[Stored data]
● ● ● ● ● ● ●
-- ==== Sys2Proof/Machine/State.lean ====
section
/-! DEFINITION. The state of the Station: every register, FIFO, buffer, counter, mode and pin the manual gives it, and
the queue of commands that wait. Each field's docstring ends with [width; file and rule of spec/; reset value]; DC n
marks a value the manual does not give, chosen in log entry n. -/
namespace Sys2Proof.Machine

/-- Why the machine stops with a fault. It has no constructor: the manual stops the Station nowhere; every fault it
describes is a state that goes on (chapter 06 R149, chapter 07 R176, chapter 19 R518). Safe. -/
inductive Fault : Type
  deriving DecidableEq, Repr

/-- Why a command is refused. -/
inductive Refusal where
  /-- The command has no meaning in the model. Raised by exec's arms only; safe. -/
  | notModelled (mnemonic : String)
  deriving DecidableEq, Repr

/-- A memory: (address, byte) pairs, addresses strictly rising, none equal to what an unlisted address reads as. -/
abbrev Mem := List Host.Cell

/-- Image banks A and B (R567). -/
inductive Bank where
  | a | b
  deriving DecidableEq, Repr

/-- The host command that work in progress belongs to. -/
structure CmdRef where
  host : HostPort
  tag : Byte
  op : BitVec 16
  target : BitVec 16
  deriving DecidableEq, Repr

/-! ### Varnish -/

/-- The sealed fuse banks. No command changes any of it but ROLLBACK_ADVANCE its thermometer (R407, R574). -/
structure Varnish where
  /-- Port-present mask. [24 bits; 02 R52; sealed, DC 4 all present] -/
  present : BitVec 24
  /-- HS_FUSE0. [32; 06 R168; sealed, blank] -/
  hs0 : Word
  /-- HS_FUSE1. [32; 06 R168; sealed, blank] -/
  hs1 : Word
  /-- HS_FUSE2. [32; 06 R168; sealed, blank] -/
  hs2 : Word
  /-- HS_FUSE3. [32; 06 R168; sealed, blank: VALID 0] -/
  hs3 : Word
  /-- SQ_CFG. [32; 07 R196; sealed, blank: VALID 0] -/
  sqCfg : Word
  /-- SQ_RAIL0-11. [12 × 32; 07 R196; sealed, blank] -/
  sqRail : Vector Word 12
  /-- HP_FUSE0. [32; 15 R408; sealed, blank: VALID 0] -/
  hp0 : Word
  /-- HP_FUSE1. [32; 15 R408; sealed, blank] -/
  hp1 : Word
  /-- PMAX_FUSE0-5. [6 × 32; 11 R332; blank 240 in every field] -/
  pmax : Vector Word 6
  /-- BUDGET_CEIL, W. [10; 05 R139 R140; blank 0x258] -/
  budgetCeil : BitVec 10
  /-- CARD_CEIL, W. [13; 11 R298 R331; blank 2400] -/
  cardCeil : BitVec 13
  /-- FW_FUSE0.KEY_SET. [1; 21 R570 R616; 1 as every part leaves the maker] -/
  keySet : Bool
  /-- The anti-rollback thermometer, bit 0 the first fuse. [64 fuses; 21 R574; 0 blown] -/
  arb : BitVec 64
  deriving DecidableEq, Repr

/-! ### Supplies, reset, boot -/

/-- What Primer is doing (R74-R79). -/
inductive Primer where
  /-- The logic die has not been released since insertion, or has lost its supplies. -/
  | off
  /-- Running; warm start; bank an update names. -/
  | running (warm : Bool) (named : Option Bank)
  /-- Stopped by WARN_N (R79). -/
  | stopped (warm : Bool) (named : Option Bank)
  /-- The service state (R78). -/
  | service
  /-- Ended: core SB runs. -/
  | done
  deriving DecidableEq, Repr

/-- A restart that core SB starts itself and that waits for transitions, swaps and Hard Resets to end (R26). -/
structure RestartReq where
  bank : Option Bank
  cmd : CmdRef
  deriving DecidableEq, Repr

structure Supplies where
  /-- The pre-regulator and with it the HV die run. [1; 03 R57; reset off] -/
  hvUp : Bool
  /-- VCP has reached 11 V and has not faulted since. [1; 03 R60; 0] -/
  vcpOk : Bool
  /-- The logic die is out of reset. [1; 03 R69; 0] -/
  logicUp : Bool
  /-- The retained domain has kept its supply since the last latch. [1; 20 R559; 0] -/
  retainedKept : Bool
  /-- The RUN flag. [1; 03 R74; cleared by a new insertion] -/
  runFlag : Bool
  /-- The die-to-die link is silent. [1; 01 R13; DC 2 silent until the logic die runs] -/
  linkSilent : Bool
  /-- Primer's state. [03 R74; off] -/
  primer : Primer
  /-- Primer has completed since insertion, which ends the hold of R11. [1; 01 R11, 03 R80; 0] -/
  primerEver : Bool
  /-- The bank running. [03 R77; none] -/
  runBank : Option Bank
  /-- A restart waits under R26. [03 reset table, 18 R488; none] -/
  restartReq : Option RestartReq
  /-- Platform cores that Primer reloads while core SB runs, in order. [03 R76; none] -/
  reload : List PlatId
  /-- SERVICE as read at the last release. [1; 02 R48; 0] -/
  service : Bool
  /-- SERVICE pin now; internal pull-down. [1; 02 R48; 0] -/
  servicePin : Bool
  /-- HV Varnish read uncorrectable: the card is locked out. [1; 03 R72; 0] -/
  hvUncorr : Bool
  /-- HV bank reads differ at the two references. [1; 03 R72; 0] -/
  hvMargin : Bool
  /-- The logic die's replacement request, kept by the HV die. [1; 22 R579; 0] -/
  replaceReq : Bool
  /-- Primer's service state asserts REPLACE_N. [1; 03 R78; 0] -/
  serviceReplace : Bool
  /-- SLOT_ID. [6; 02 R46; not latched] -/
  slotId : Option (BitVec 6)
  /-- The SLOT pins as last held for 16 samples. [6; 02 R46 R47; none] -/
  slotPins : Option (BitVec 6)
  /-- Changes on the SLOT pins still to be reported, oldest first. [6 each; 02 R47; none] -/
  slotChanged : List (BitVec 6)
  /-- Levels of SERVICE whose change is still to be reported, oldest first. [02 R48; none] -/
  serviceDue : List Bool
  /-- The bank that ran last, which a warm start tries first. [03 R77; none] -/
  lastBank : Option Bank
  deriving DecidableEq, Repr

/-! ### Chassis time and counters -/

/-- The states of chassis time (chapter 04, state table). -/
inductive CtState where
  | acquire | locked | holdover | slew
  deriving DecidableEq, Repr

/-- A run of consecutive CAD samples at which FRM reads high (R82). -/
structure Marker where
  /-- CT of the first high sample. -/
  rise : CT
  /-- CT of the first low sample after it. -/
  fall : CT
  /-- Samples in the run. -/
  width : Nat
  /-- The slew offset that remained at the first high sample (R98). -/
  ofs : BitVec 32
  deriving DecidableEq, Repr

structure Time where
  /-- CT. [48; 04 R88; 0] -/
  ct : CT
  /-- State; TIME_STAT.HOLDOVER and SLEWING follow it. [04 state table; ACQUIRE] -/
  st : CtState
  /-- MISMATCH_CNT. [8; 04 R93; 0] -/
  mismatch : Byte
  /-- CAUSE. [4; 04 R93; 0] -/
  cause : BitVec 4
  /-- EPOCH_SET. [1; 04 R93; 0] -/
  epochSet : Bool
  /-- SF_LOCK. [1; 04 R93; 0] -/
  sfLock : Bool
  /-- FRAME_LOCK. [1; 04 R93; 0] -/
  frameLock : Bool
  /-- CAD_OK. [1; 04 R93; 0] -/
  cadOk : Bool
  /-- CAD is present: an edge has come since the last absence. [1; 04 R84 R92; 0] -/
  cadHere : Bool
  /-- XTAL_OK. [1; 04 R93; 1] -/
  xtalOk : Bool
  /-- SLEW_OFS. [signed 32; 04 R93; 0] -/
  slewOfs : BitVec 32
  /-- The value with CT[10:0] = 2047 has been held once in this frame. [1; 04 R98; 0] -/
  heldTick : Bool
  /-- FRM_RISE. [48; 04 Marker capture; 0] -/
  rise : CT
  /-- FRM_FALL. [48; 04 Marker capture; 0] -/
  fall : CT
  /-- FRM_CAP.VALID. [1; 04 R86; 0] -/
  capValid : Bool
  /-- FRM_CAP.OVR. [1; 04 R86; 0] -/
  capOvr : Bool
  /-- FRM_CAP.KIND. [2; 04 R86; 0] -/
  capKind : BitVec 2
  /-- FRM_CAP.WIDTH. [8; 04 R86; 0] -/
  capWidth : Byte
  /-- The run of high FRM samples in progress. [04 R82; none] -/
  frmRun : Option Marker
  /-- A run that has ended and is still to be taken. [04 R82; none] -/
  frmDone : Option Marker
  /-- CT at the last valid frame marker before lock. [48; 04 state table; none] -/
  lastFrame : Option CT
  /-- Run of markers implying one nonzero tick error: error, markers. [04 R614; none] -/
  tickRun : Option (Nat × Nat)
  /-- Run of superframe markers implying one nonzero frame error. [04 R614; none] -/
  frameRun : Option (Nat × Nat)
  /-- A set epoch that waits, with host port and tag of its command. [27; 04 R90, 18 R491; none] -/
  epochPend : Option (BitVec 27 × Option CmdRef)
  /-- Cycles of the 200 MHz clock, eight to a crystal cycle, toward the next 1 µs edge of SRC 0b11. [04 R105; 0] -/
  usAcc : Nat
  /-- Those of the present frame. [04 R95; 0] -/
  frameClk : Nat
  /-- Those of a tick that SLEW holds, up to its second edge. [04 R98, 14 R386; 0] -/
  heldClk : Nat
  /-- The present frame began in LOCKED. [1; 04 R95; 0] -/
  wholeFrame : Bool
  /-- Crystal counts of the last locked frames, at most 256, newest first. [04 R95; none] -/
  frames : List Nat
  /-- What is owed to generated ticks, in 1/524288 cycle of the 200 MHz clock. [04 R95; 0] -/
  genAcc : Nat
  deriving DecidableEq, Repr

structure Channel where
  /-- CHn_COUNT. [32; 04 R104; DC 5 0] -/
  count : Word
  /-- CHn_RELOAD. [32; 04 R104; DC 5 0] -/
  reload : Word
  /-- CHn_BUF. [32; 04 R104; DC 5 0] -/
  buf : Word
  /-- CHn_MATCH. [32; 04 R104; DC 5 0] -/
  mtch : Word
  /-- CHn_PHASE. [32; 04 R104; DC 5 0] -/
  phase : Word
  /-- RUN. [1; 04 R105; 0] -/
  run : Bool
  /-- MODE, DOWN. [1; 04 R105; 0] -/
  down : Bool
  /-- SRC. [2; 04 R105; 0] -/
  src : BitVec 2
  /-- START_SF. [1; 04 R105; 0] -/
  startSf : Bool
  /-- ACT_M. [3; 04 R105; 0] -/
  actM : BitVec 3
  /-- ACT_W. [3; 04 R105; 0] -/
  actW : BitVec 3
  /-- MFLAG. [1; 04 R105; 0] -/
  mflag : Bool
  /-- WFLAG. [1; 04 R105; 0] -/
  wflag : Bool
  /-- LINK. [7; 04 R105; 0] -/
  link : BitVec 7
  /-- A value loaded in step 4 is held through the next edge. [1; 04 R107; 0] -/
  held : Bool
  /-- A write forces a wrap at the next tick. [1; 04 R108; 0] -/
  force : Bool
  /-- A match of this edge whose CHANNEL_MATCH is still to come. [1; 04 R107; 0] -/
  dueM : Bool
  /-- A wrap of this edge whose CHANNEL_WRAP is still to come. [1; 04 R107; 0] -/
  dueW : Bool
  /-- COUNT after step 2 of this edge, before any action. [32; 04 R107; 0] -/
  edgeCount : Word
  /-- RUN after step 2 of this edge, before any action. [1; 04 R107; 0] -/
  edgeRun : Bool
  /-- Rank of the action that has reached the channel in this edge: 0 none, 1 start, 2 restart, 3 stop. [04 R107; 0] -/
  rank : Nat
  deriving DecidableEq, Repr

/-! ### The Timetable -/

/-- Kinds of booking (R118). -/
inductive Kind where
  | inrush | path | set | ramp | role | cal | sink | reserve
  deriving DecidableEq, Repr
● ● ● ● ● ● ●
Exercise brief: With "come" as the string to find, copy every line of the records that holds it.

The completed task:
  /-- CAD is present: an edge has come since the last absence. [1; 04 R84 R92; 0] -/
  /-- A match of this edge whose CHANNEL_MATCH is still to come. [1; 04 R107; 0] -/
  /-- A wrap of this edge whose CHANNEL_WRAP is still to come. [1; 04 R107; 0] -/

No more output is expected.